Thereafter, at operation 407, the method 400 may estimate the depth 310 of each of the one or more image frames using the corresponding minimum number of depth sampling points. In an embodiment of the disclosure, the depth estimation module 213 may estimate the depth of each of the one or more image frames, as shown at block 309 of FIG. 3, in accordance with techniques known to a person skilled in the art. In an embodiment of the disclosure, the depth of each image frame includes depth information associated with each pixel in the image frame.

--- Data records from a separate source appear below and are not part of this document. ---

-- ==== Sys2Proof/Laws/Exec.lean ====
section
/-! SUPPORT. What every command may change, completed or ended by an error. -/

namespace Sys2Proof.Machine

/-- Only the packer and `PKO` may differ, and `PKO` only grows. -/
def PackerFrame (s t : State) : Prop := PackerOnly s t ∧ s.pko.data <+: t.pko.data
theorem packerFrame_allows : AllowsPacker PackerFrame where
  refl _ := ⟨rfl, List.prefix_rfl⟩
  trans h k := ⟨h.1.trans' k.1, h.2.trans k.2⟩
  shift _ _ _ := ⟨rfl, List.prefix_rfl⟩
  byte _ _ _ := ⟨rfl, List.prefix_append _ _⟩
  fail _ := ⟨rfl, List.prefix_rfl⟩

/-- What each command may have changed up to its end or up to its error entry. -/
def ExecFrame : Instr → State → State → Prop
  | .nop, s, t => t = s
  | .rst, s, t => t = resetEngine s
  | .fclr, s, t | .feof, s, t | .fset _, s, t | .facc _, s, t => t = { s with ft := t.ft }
  | .fscan, s, t => t = { s with ft := t.ft, src := t.src }
  | .build, s, t => t = { s with node := t.node, nn := t.nn, root := t.root, heap := t.heap, hsize := 0, tv := true, cv := false, draws := t.draws } ∨ t = s
  | .gen, s, t => t = { s with ct := t.ct, cv := t.cv, draws := t.draws }
  | .ser, s, t | .wmagic, s, t | .close, s, t => PackerFrame s t
  | .des, s, t => t = { s with node := t.node, nn := t.nn, root := t.root, tv := t.tv, cv := t.cv, upBuf := t.upBuf, upCnt := t.upCnt, upi := t.upi, draws := t.draws }
  | .enc, s, t => t = { s with src := t.src, pkAcc := t.pkAcc, pkCnt := t.pkCnt, pko := t.pko } ∧ s.pko.data <+: t.pko.data
  | .dec, s, t => t = { s with cur := t.cur, upBuf := t.upBuf, upCnt := t.upCnt, upi := t.upi, dst := t.dst } ∧ s.dst.data <+: t.dst.data
  | .rmagic, s, t => UnpackerOnly s t

/-- The errors a command may raise (60_exceptions.md R293). -/
def MayRaise (i : Instr) (e : ErrClass) (sub : BitVec 3) : Prop := (e.code.toNat, sub.toNat) ∈ mayRaise i

theorem unpackerOnly_allows : AllowsUnpacker UnpackerOnly :=
  ⟨⟨fun _ => rfl, fun h k => h.trans' k⟩, fun _ _ => rfl, fun _ _ => rfl, fun _ _ => rfl⟩

/-- What `DES` may change. -/
def DesFrame (s t : State) : Prop := t = { s with node := t.node, nn := t.nn, root := t.root, tv := t.tv, cv := t.cv, upBuf := t.upBuf, upCnt := t.upCnt, upi := t.upi, draws := t.draws }
theorem desFrame_allows : AllowsGet DesFrame where
  refl _ := rfl
  trans h k := by unfold DesFrame at *; rw [h] at k; exact k
  access _ _ := rfl
  load _ _ := rfl
  shift _ _ := rfl
  alloc _ _ := rfl
  record _ _ _ _ _ _ := rfl

/-- What `ENC` may change. -/
def EncFrame (s t : State) : Prop := t = { s with src := t.src, pkAcc := t.pkAcc, pkCnt := t.pkCnt, pko := t.pko } ∧ s.pko.data <+: t.pko.data
theorem encFrame_allows : AllowsPacker EncFrame where
  refl s := ⟨rfl, List.prefix_rfl⟩
  trans h k := ⟨by have h1 := h.1; have k1 := k.1; rw [h1] at k1; exact k1, h.2.trans k.2⟩
  shift b s _ := ⟨rfl, List.prefix_rfl⟩
  byte b s _ := ⟨rfl, List.prefix_append _ _⟩
  fail s := ⟨rfl, List.prefix_rfl⟩
/-- What `DEC` may change. -/
def DecFrame (s t : State) : Prop := t = { s with cur := t.cur, upBuf := t.upBuf, upCnt := t.upCnt, upi := t.upi, dst := t.dst } ∧ s.dst.data <+: t.dst.data
theorem decFrame_allows : AllowsDec DecFrame where
  refl s := ⟨rfl, List.prefix_rfl⟩
  trans h k := ⟨by have h1 := h.1; have k1 := k.1; rw [h1] at k1; exact k1, h.2.trans k.2⟩
  access _ _ := ⟨rfl, List.prefix_rfl⟩
  load _ _ := ⟨rfl, List.prefix_rfl⟩
  shift _ _ := ⟨rfl, List.prefix_rfl⟩
  cursor _ _ := ⟨rfl, List.prefix_rfl⟩
  discard _ := ⟨rfl, List.prefix_rfl⟩
  sink s v := ⟨rfl, by rcases byteOut_cases s.dst v with ⟨_, e⟩ | ⟨_, e⟩ <;> simp [e]⟩

/-- Everything a decoded command can do: it completes within its frame, or it raises one of its errors
after changes within its frame. -/
theorem exec_frame (i : Instr) (hi : i.wellFormed = true) (s t : State) (h : exec i s = .next t) :
    ExecFrame i s t ∨ ∃ e sub info u, MayRaise i e sub ∧ ExecFrame i s u ∧ t = raiseError e sub info u := by
  cases i with
  | nop => cases h; exact .inl rfl
  | rst => cases h; exact .inl rfl
  | fclr => cases h; exact .inl rfl
  | feof => cases h; exact .inl rfl
  | fset x =>
    simp [Instr.wellFormed] at hi
    simp only [exec, execFset, symIdx?_eq hi] at h; cases h; exact .inl rfl
  | facc b =>
    refine (Within.next (R := ExecFrame (.facc b)) (A := MayRaise (.facc b)) (r := countByte b s) ?_ h)
    have S : Steps (ExecFrame (.facc b)) := ⟨fun _ => rfl, fun h k => by simp only [ExecFrame] at *; rw [h] at k; exact k⟩
    exact countByte_within S (fun _ _ _ => rfl) (by simp [MayRaise, mayRaise, ErrClass.code]) b s
  | fscan =>
    have S : Steps (ExecFrame .fscan) := ⟨fun _ => rfl, fun h k => by simp only [ExecFrame] at *; rw [h] at k; exact k⟩
    refine Within.next (R := ExecFrame .fscan) (A := MayRaise .fscan) ?_ h
    refine Within.after S.trans ?_ (show ExecFrame .fscan s (clearTable s) from rfl)
    exact (scanLoop_within S (fun _ _ _ => rfl) (fun _ _ => rfl) (by simp [MayRaise, mayRaise, ErrClass.code]) (by simp [MayRaise, mayRaise, ErrClass.code]) _ _).andThen S.trans fun _ u _ _ => rfl
  | build =>
    simp only [exec, execBuild] at h
    split at h
    · rename_i hne
      cases h
      obtain ⟨T, _, _, _, _, e, _⟩ := buildTree_ok hne
      left
      rw [ExecFrame]; left; rw [e]
    · cases h
      exact .inr ⟨.usage, 3, _, s, by simp [MayRaise, mayRaise, ErrClass.code], .inr rfl, rfl⟩
  | gen =>
    simp only [exec, execGen] at h
    split at h
    · have S : Steps (ExecFrame .gen) := ⟨fun _ => rfl, fun h k => by simp only [ExecFrame] at *; rw [h] at k; exact k⟩
      refine Within.next (R := ExecFrame .gen) (A := MayRaise .gen) ?_ h
      refine Within.after S.trans ?_ (show ExecFrame .gen s (clearCodes s.draw.dropCodes) from rfl)
      exact (genCodes_within S (fun _ _ => rfl) _).andThen S.trans fun _ u _ _ => rfl
    · cases h
      exact .inr ⟨.usage, 3, _, s, by simp [MayRaise, mayRaise, ErrClass.code], rfl, rfl⟩
  | ser =>
    simp only [exec, execSer] at h
    split at h
    · exact Within.next (put_within (A := MayRaise .ser) packerFrame_allows (by simp [MayRaise, mayRaise, ErrClass.code]) _ _ _) h
    · cases h
      exact .inr ⟨.usage, 3, _, s, by simp [MayRaise, mayRaise, ErrClass.code], packerFrame_allows.refl s, rfl⟩
  | des =>
    refine Within.next (R := ExecFrame .des) (A := MayRaise .des) ?_ h
    refine Within.after desFrame_allows.trans ?_ (show DesFrame s s.draw.dropTree.noNodes from rfl)
    exact (get_within desFrame_allows (by simp [MayRaise, mayRaise, ErrClass.code]) (by simp [MayRaise, mayRaise, ErrClass.code]) (by simp [MayRaise, mayRaise, ErrClass.code]) (by simp [MayRaise, mayRaise, ErrClass.code]) _ _).andThen desFrame_allows.trans fun _ _ _ _ => rfl
  | enc =>
    simp only [exec, execEnc] at h
    split at h
    · refine Within.next (R := ExecFrame .enc) (A := MayRaise .enc) ?_ h
      exact (encLoop_within encFrame_allows (fun s p => ⟨rfl, List.prefix_rfl⟩) (by simp [MayRaise, mayRaise, ErrClass.code]) (by simp [MayRaise, mayRaise, ErrClass.code]) (by simp [MayRaise, mayRaise, ErrClass.code]) _ _).andThen encFrame_allows.trans fun _ u _ _ => emit_within encFrame_allows (by simp [MayRaise, mayRaise, ErrClass.code]) (by simp [MayRaise, mayRaise, ErrClass.code]) _ _
    · cases h
      exact .inr ⟨.usage, 3, _, s, by simp [MayRaise, mayRaise, ErrClass.code], encFrame_allows.refl s, rfl⟩
  | dec =>
    simp only [exec, execDec] at h
    split at h
    · refine Within.next (R := ExecFrame .dec) (A := MayRaise .dec) ?_ h
      refine Within.after decFrame_allows.trans ?_ (decFrame_allows.cursor s s.root)
      exact decLoop_within decFrame_allows (by simp [MayRaise, mayRaise, ErrClass.code]) (by simp [MayRaise, mayRaise, ErrClass.code]) (by simp [MayRaise, mayRaise, ErrClass.code]) (by simp [MayRaise, mayRaise, ErrClass.code]) _ _
    · cases h
      exact .inr ⟨.usage, 3, _, s, by simp [MayRaise, mayRaise, ErrClass.code], decFrame_allows.refl s, rfl⟩
  | wmagic => exact Within.next (writeSeq_within (A := MayRaise .wmagic) packerFrame_allows (by simp [MayRaise, mayRaise, ErrClass.code]) _ _) h
  | close =>
    exact Within.next (flush_within (A := MayRaise .close) packerFrame_allows (by simp [MayRaise, mayRaise, ErrClass.code]) (fun s _ => ⟨rfl, List.prefix_append _ _⟩) _) h
  | rmagic =>
    refine Within.next (R := ExecFrame .rmagic) (A := MayRaise .rmagic) ?_ h
    refine (readMore_within unpackerOnly_allows (by simp [MayRaise, mayRaise, ErrClass.code]) 32 0 s).andThen unpackerOnly_allows.trans fun m t _ _ => ?_
    cases m with
    | none => exact .raise (by simp [MayRaise, mayRaise, ErrClass.code]) (unpackerOnly_allows.refl t)
    | some m =>
      simp only [checkMagic]
      split
      · exact unpackerOnly_allows.refl t
      · exact .raise (by simp [MayRaise, mayRaise, ErrClass.code]) (unpackerOnly_allows.refl t)

end Sys2Proof.Machine
end

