-- ==== Sys2Proof/Tests/Slice0.lean ====
section
/-! SUPPORT. The model's own tests, their expected results from the spec's encoding table
(30_encoding.md R112) and from its vectors (95_test_vectors.md), and the witnesses that the hypotheses of
the statements can be met. -/

namespace Sys2Proof.Tests

set_option Elab.async false

open Sys2Proof.Machine

/-! ## Small states -/

/-- The engine right after reset, with the magic number the vectors assume (95_test_vectors.md). -/
def demo : State := { State.reset with cfg := { cntW := 32, magic := 0x00000736 } }

/-- `s` with these counters. -/
def counting (l : List (SymIdx × Nat)) (s : State) : State := l.foldl (fun s p => s.setCount p.1 p.2) s

/-- The record of a Leaf. -/
def leafRec (x : Symbol) : NodeRec := { leaf := true, sym := x, left := 0, right := 0, w := 0 }

/-- The record of an Internal node. -/
def nodeRec (l r : Index) : NodeRec := { leaf := false, sym := 0, left := l, right := r, w := 0 }

/-- `s` with these records, the first of them the root, as its valid tree. -/
def holding (l : List NodeRec) (s : State) : State :=
  { s with
    node := l.zipIdx.foldl (fun v e => v.setIfInBounds e.2 e.1) s.node
    nn := BitVec.ofNat 10 l.length, root := 0, tv := true }

/-- `s` with these codes in a valid code table. -/
def coding (l : List (SymIdx × List Bool)) (s : State) : State :=
  { l.foldl (fun s p => s.setCode p.1 p.2) s with cv := true }

/-- `s` with these bytes on `SRC`. -/
def reading (bytes : List Byte) (s : State) : State := { s with src := s.src.arm bytes 0 }

/-- `s` with these bytes on `UPI`. -/
def unpacking (bytes : List Byte) (s : State) : State := { s with upi := s.upi.arm bytes 0 }

/-- `s` with these bits in the packer. -/
def packing (acc : BitVec 8) (k : BitVec 3) (s : State) : State := { s with pkAcc := acc, pkCnt := k }

/-- `s` with a host about to do this. -/
def facing (a : HostAction) (s : State) : State := { s with host := [a] }

/-- The next state passes a check. -/
def after (o : Host.Outcome State Fault Refusal) (p : State → Bool) : Bool :=
  match o with
  | .next t => p t
  | .fault _ => false
  | .refused _ => false

theorem after_elim {o : Host.Outcome State Fault Refusal} {p : State → Bool} (h : after o p = true) :
    ∃ t, o = .next t ∧ p t = true := by
  cases o with
  | next t => exact ⟨t, rfl, h⟩
  | fault f => cases h
  | refused r => cases h

/-- The error registers of a state: class, sub-code, information word. -/
def errorOf (s : State) : Nat × Nat × Nat := (s.err.toNat, s.esub.toNat, s.einfo.toNat)

/-- The table of "AAAB": 3 × `0x41`, 1 × `0x42`, 1 × EOF (V1). -/
def aaab : State := counting [(0x41, 3), (0x42, 1), (256, 1)] demo

/-- The table of "abracadabra" (V5). -/
def abra : State := counting [(0x61, 5), (0x62, 2), (0x63, 1), (0x64, 1), (0x72, 2), (256, 1)] demo

/-- The single Leaf of EOF (V2). -/
def oneLeaf : State := holding [leafRec 256] demo

/-- The tree `I(L(0x41), L(EOF))`. -/
def twoLeaves : State := holding [nodeRec 1 2, leafRec 0x41, leafRec 256] demo

/-- The term of `twoLeaves`. -/
def twoTree : CodeTree := .node (.leaf 0x41) (.leaf 256)

/-- `twoLeaves` with its code table. -/
def twoCodes : State := coding [(0x41, [false]), (256, [true])] twoLeaves

/-! ## Well-formedness -/

theorem test_fset_above_256_is_ill_formed : Instr.wellFormed (.fset 257) = false := by decide

theorem test_fset_300_is_ill_formed : Instr.wellFormed (.fset 300) = false := by decide

theorem test_ill_formed_word_is_refused : decode (encode (.fset 300)) = .badOperand := by decide

/-! ## Decoding: the words written out bit by bit from the table of 30_encoding.md R112, in the order
`op` (5 bits), `rsv` (2 bits), `arg` (9 bits) -/

theorem test_decode_nop : decode 0b00000_00_000000000 = .instr .nop := by decide

theorem test_decode_rst : decode 0b00001_00_000000000 = .instr .rst := by decide

theorem test_decode_fclr : decode 0b00010_00_000000000 = .instr .fclr := by decide

theorem test_decode_facc : decode 0b00011_00_011111111 = .instr (.facc 255) := by decide

theorem test_decode_facc_second : decode 0b00011_00_001000001 = .instr (.facc 0x41) := by decide

theorem test_decode_feof : decode 0b00100_00_000000000 = .instr .feof := by decide

theorem test_decode_fset : decode 0b00101_00_100000000 = .instr (.fset 256) := by decide

theorem test_decode_fset_second : decode 0b00101_00_001000010 = .instr (.fset 0x42) := by decide

theorem test_decode_fscan : decode 0b00110_00_000000000 = .instr .fscan := by decide

theorem test_decode_build : decode 0b00111_00_000000000 = .instr .build := by decide

theorem test_decode_gen : decode 0b01000_00_000000000 = .instr .gen := by decide

theorem test_decode_ser : decode 0b01001_00_000000000 = .instr .ser := by decide

theorem test_decode_des : decode 0b01010_00_000000000 = .instr .des := by decide

theorem test_decode_enc : decode 0b01011_00_000000000 = .instr .enc := by decide

theorem test_decode_dec : decode 0b01100_00_000000000 = .instr .dec := by decide
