-- ==== Sys2Proof/Decode.lean ====
section
/-! DEFINITION. The instruction decoder (30_encoding.md), the opcode map it follows, and the encoder. -/

namespace Sys2Proof

/-- Why bytes are not an instruction. -/
inductive DecodeError where
  /-- The word matches no row of the opcode map: `UNKNOWN` (30_encoding.md R98). -/
  | unknown (w : Word)
  /-- Fewer than the two bytes of an instruction word (30_encoding.md R90). -/
  | truncated (bytes : List Byte)
deriving DecidableEq, Repr

/-! ### The fields of a word (R91) -/

/-- `op` = w[15:12], the family. -/
def opField (w : Word) : Fin 16 := (w.extractLsb' 12 4).toFin

/-- `x` = w[11:8]. -/
def xField (w : Word) : Reg := (w.extractLsb' 8 4).toFin

/-- `y` = w[7:4]. -/
def yField (w : Word) : Reg := (w.extractLsb' 4 4).toFin

/-- `n` = w[3:0]: a count, or the sub-opcode of families 5, 8 and 9. -/
def nField (w : Word) : Fin 16 := (w.extractLsb' 0 4).toFin

/-- `kk` = w[7:0]: an immediate, or the sub-opcode of families E and F. -/
def kkField (w : Word) : Byte := w.extractLsb' 0 8

/-- `nnn` = w[11:0]. -/
def nnnField (w : Word) : Addr := w.extractLsb' 0 12

/-! ### The decoder, family by family (R97) -/

/-- Family 0 is matched on the whole word. -/
def decodeFixed (w : Word) : Except DecodeError Instr :=
  if w = 0x00E0#16 then .ok .cls
  else if w = 0x00EE#16 then .ok .ret
  else .error (.unknown w)

/-- Families 5 and 9 require a zero low nibble. -/
def decodeSkipReg (w : Word) (i : Instr) : Except DecodeError Instr :=
  if nField w = 0 then .ok i else .error (.unknown w)

/-- Family 8 dispatches on the low nibble. -/
def decodeAlu (w : Word) : Except DecodeError Instr :=
  match nField w with
  | 0x0 => .ok (.ldReg (xField w) (yField w))
  | 0x1 => .ok (.orReg (xField w) (yField w))
  | 0x2 => .ok (.andReg (xField w) (yField w))
  | 0x3 => .ok (.xorReg (xField w) (yField w))
  | 0x4 => .ok (.addReg (xField w) (yField w))
  | 0x5 => .ok (.subReg (xField w) (yField w))
  | 0x6 => .ok (.shr (xField w) (yField w))
  | 0x7 => .ok (.subnReg (xField w) (yField w))
  | 0xE => .ok (.shl (xField w) (yField w))
  | _ => .error (.unknown w)

/-- Family E dispatches on the low byte. -/
def decodeKey (w : Word) : Except DecodeError Instr :=
  if kkField w = 0x9E#8 then .ok (.skp (xField w))
  else if kkField w = 0xA1#8 then .ok (.sknp (xField w))
  else .error (.unknown w)

/-- Family F dispatches on the low byte. -/
def decodeMisc (w : Word) : Except DecodeError Instr :=
  if kkField w = 0x07#8 then .ok (.ldVxDT (xField w))
  else if kkField w = 0x0A#8 then .ok (.ldVxK (xField w))
  else if kkField w = 0x15#8 then .ok (.ldDTVx (xField w))
  else if kkField w = 0x18#8 then .ok (.ldSTVx (xField w))
  else if kkField w = 0x1E#8 then .ok (.addI (xField w))
  else if kkField w = 0x29#8 then .ok (.ldF (xField w))
  else if kkField w = 0x33#8 then .ok (.ldB (xField w))
  else if kkField w = 0x55#8 then .ok (.storeRegs (xField w))
  else if kkField w = 0x65#8 then .ok (.loadRegs (xField w))
  else .error (.unknown w)

/-- The decoder: a pure, total function of the word alone (R94, R97). The last arm is family F, the one family nibble
the others leave. -/
def decode (w : Word) : Except DecodeError Instr :=
  match opField w with
  | 0x0 => decodeFixed w
  | 0x1 => .ok (.jp (nnnField w))
  | 0x2 => .ok (.call (nnnField w))
  | 0x3 => .ok (.seImm (xField w) (kkField w))
  | 0x4 => .ok (.sneImm (xField w) (kkField w))
  | 0x5 => decodeSkipReg w (.seReg (xField w) (yField w))
  | 0x6 => .ok (.ldImm (xField w) (kkField w))
  | 0x7 => .ok (.addImm (xField w) (kkField w))
  | 0x8 => decodeAlu w
  | 0x9 => decodeSkipReg w (.sneReg (xField w) (yField w))
  | 0xA => .ok (.ldI (nnnField w))
  | 0xB => .ok (.jpV0 (nnnField w))
  | 0xC => .ok (.rnd (xField w) (kkField w))
  | 0xD => .ok (.drw (xField w) (yField w) (nField w))
  | 0xE => decodeKey w
  | _ => decodeMisc w

/-- `kind` of a word, the decoder's output as a number: 0 for `UNKNOWN`, and 1 to 34 for the instructions (R95; the
numbers are the spec's decision D24, log entry 26). -/
def kindOf (w : Word) : Nat :=
  match decode w with
  | .ok i => i.kind
  | .error _ => 0

/-- The word of two bytes in memory order: the first, at the lower address, is the high half
(20_memory.md R68; log entry 10). -/
def wordOfBytes (hi lo : Byte) : Word := hi ++ lo

/-- The high half of a word, the byte at the lower address. -/
def highByte (w : Word) : Byte := w.extractLsb' 8 8

/-- The low half of a word, the byte at the higher address. -/
def lowByte (w : Word) : Byte := w.extractLsb' 0 8

/-- The decoder on any bytes: the instruction at their front and the bytes after it. -/
def decodeBytes : List Byte → Except DecodeError (Instr × List Byte)
  | hi :: lo :: rest =>
    match decode (wordOfBytes hi lo) with
    | .ok i => .ok (i, rest)
    | .error e => .error e
  | short => .error (.truncated short)

/-! ### The opcode map as a table (R96) -/

/-- A row: a word `w` is of this row when `w &&& mask = pattern`. -/
structure OpcodeRow where
  /-- `id` of the row, the number of the instruction's kind. -/
  id : Nat
  /-- `mask` -/
  mask : Word
  /-- `match` -/
  pattern : Word
deriving DecidableEq, Repr

/-- Whether a word is of a row. -/
def OpcodeRow.accepts (r : OpcodeRow) (w : Word) : Bool := w &&& r.mask == r.pattern

/-- Rows of families 0 to 7. -/
def opcodeRowsLow : List OpcodeRow :=
  [⟨1, 0xFFFF, 0x00E0⟩, ⟨2, 0xFFFF, 0x00EE⟩, ⟨3, 0xF000, 0x1000⟩, ⟨4, 0xF000, 0x2000⟩,
   ⟨5, 0xF000, 0x3000⟩, ⟨6, 0xF000, 0x4000⟩, ⟨7, 0xF00F, 0x5000⟩, ⟨8, 0xF000, 0x6000⟩,
   ⟨9, 0xF000, 0x7000⟩]

/-- Rows of families 8 and 9. -/
def opcodeRowsAlu : List OpcodeRow :=
  [⟨10, 0xF00F, 0x8000⟩, ⟨11, 0xF00F, 0x8001⟩, ⟨12, 0xF00F, 0x8002⟩, ⟨13, 0xF00F, 0x8003⟩,
   ⟨14, 0xF00F, 0x8004⟩, ⟨15, 0xF00F, 0x8005⟩, ⟨16, 0xF00F, 0x8006⟩, ⟨17, 0xF00F, 0x8007⟩,
   ⟨18, 0xF00F, 0x800E⟩, ⟨19, 0xF00F, 0x9000⟩]

/-- Rows of families A to F. -/
def opcodeRowsHigh : List OpcodeRow :=
  [⟨20, 0xF000, 0xA000⟩, ⟨21, 0xF000, 0xB000⟩, ⟨22, 0xF000, 0xC000⟩, ⟨23, 0xF000, 0xD000⟩,
   ⟨24, 0xF0FF, 0xE09E⟩, ⟨25, 0xF0FF, 0xE0A1⟩, ⟨26, 0xF0FF, 0xF007⟩, ⟨27, 0xF0FF, 0xF00A⟩,
   ⟨28, 0xF0FF, 0xF015⟩, ⟨29, 0xF0FF, 0xF018⟩, ⟨30, 0xF0FF, 0xF01E⟩, ⟨31, 0xF0FF, 0xF029⟩,
   ⟨32, 0xF0FF, 0xF033⟩, ⟨33, 0xF0FF, 0xF055⟩, ⟨34, 0xF0FF, 0xF065⟩]

/-- The 34 rows of the opcode map. -/
def opcodeTable : List OpcodeRow := opcodeRowsLow ++ opcodeRowsAlu ++ opcodeRowsHigh

/-! ### The encoder, format by format (R92) -/

/-- Format NNN: a family nibble and an address. -/
def wordNNN (op : BitVec 4) (nnn : Addr) : Word := op ++ nnn

/-- Formats XKK and XSS: a family nibble, `x`, and an immediate or sub-opcode byte. -/
def wordXKK (op : BitVec 4) (x : Reg) (kk : Byte) : Word := op ++ (BitVec.ofFin (w := 4) x ++ kk : Addr)

/-- Formats XYS and XYN: a family nibble, `x`, `y`, and a sub-opcode or count nibble. -/
def wordXYN (op : BitVec 4) (x y : Reg) (n : Fin 16) : Word :=
  wordXKK op x (BitVec.ofFin (w := 4) y ++ BitVec.ofFin (w := 4) n : Byte)

/-- The word of an instruction (R92, R96). -/
def encode : Instr → Word
  | .cls => 0x00E0#16
  | .ret => 0x00EE#16
  | .jp nnn => wordNNN 0x1 nnn
  | .call nnn => wordNNN 0x2 nnn
  | .seImm x kk => wordXKK 0x3 x kk
  | .sneImm x kk => wordXKK 0x4 x kk
  | .seReg x y => wordXYN 0x5 x y 0x0
  | .ldImm x kk => wordXKK 0x6 x kk
  | .addImm x kk => wordXKK 0x7 x kk
  | .ldReg x y => wordXYN 0x8 x y 0x0
  | .orReg x y => wordXYN 0x8 x y 0x1
  | .andReg x y => wordXYN 0x8 x y 0x2
  | .xorReg x y => wordXYN 0x8 x y 0x3
  | .addReg x y => wordXYN 0x8 x y 0x4
  | .subReg x y => wordXYN 0x8 x y 0x5
  | .shr x y => wordXYN 0x8 x y 0x6
  | .subnReg x y => wordXYN 0x8 x y 0x7
  | .shl x y => wordXYN 0x8 x y 0xE
  | .sneReg x y => wordXYN 0x9 x y 0x0
  | .ldI nnn => wordNNN 0xA nnn
  | .jpV0 nnn => wordNNN 0xB nnn
  | .rnd x kk => wordXKK 0xC x kk
  | .drw x y n => wordXYN 0xD x y n
  | .skp x => wordXKK 0xE x 0x9E
  | .sknp x => wordXKK 0xE x 0xA1
  | .ldVxDT x => wordXKK 0xF x 0x07
  | .ldVxK x => wordXKK 0xF x 0x0A
  | .ldDTVx x => wordXKK 0xF x 0x15
  | .ldSTVx x => wordXKK 0xF x 0x18
  | .addI x => wordXKK 0xF x 0x1E
  | .ldF x => wordXKK 0xF x 0x29
  | .ldB x => wordXKK 0xF x 0x33
  | .storeRegs x => wordXKK 0xF x 0x55
  | .loadRegs x => wordXKK 0xF x 0x65

/-- The bytes of an instruction in memory order (R90). -/
def encodeBytes (i : Instr) : List Byte := [highByte (encode i), lowByte (encode i)]

/-- The word whose bits the opcode table numbers: bit 0 is the least significant bit of the word, and bits from
`nbits` up are zero. -/
def tableWord (nbits w : Nat) : Word := BitVec.ofNat 16 (w % 2 ^ nbits)

/-- What the decoder reads from a table row's word laid out as the hardware stores it. -/
def decodeTableWord (nbits w : Nat) : Option Instr :=
  match decodeBytes [highByte (tableWord nbits w), lowByte (tableWord nbits w)] with
  | .ok (i, _) => some i
  | .error _ => none

end Sys2Proof
end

It should be noted that the depth estimation module 213

FIG. 5 illustrates a workflow diagram 500 for predicting a minimum number of depth sampling points according to an embodiment of the disclosure.

Referring to FIG. 5, the SSM 211 receives one or more previous image frames 501 along with a plurality of previously predicted depth sampling points corresponding to the one or more previous image frames. The one or more previous image frames are adjacent to a current image frame of the one or more image frames 301. The plurality of predicted depth sampling points also corresponds to the points predicted in the one or more previous frames. The SSM 211 also receives previously estimated depth corresponding to the one or more previous image frames 501. The previously estimated depth is the depth map of the one or more previous image frames. Then, the SSM 211 determines correspondences between each of the one or more previous image frames and the current image frame. More particularly, the SSM 211 may determine correspondences between the frames where the correspondences may include correspondences between each of the objects present in the one or more previous image frames and each of the objects present in the current image frame. The correspondences may also include the position of the object, the size of the object, brightness of the object and similar features in the frame. In an example as shown in FIG. 5, the correspondences may include the position of the cars on the road in the one or more previous image frames and the current image frame.

Then, the SSM 211 may determine one or more latent features from the one or more features 503, 505 by fusing the determined correspondences, the plurality of previously predicted depth sampling points, the previously estimated depth, and a confidence score associated with the previously estimated depth for each of the one or more previous image frames, into a latent space representation. The confidence score may define the level of accuracy of the corresponding estimated depth of the corresponding previous image frame. Then, the SSM 211 may predict the minimum number of depth sampling points, as shown at block 507, based on one or more latent features. The process defined in respect to FIG. 5 helps in reduction of depth sampling points for the current image frame as many points in the current image frame have been covered in the previous image frames. Hence, the SSM 211 mainly focusses the prediction on the regions that are being viewed for the first time and the denser areas. This prediction process of the SSM 211 is repeated for all the images where the SSM 211 considers the previous image frames, predicted depth maps and correspondences for predicting the depth sampling points for the current image frame. Then, the depth estimation module 213 may estimate the depth of the current image frame, as shown at block 509, using the minimum number of depth sampling points and the one or more previous image frames. The depth estimation module 213 may estimate the depth in accordance with techniques known in the art.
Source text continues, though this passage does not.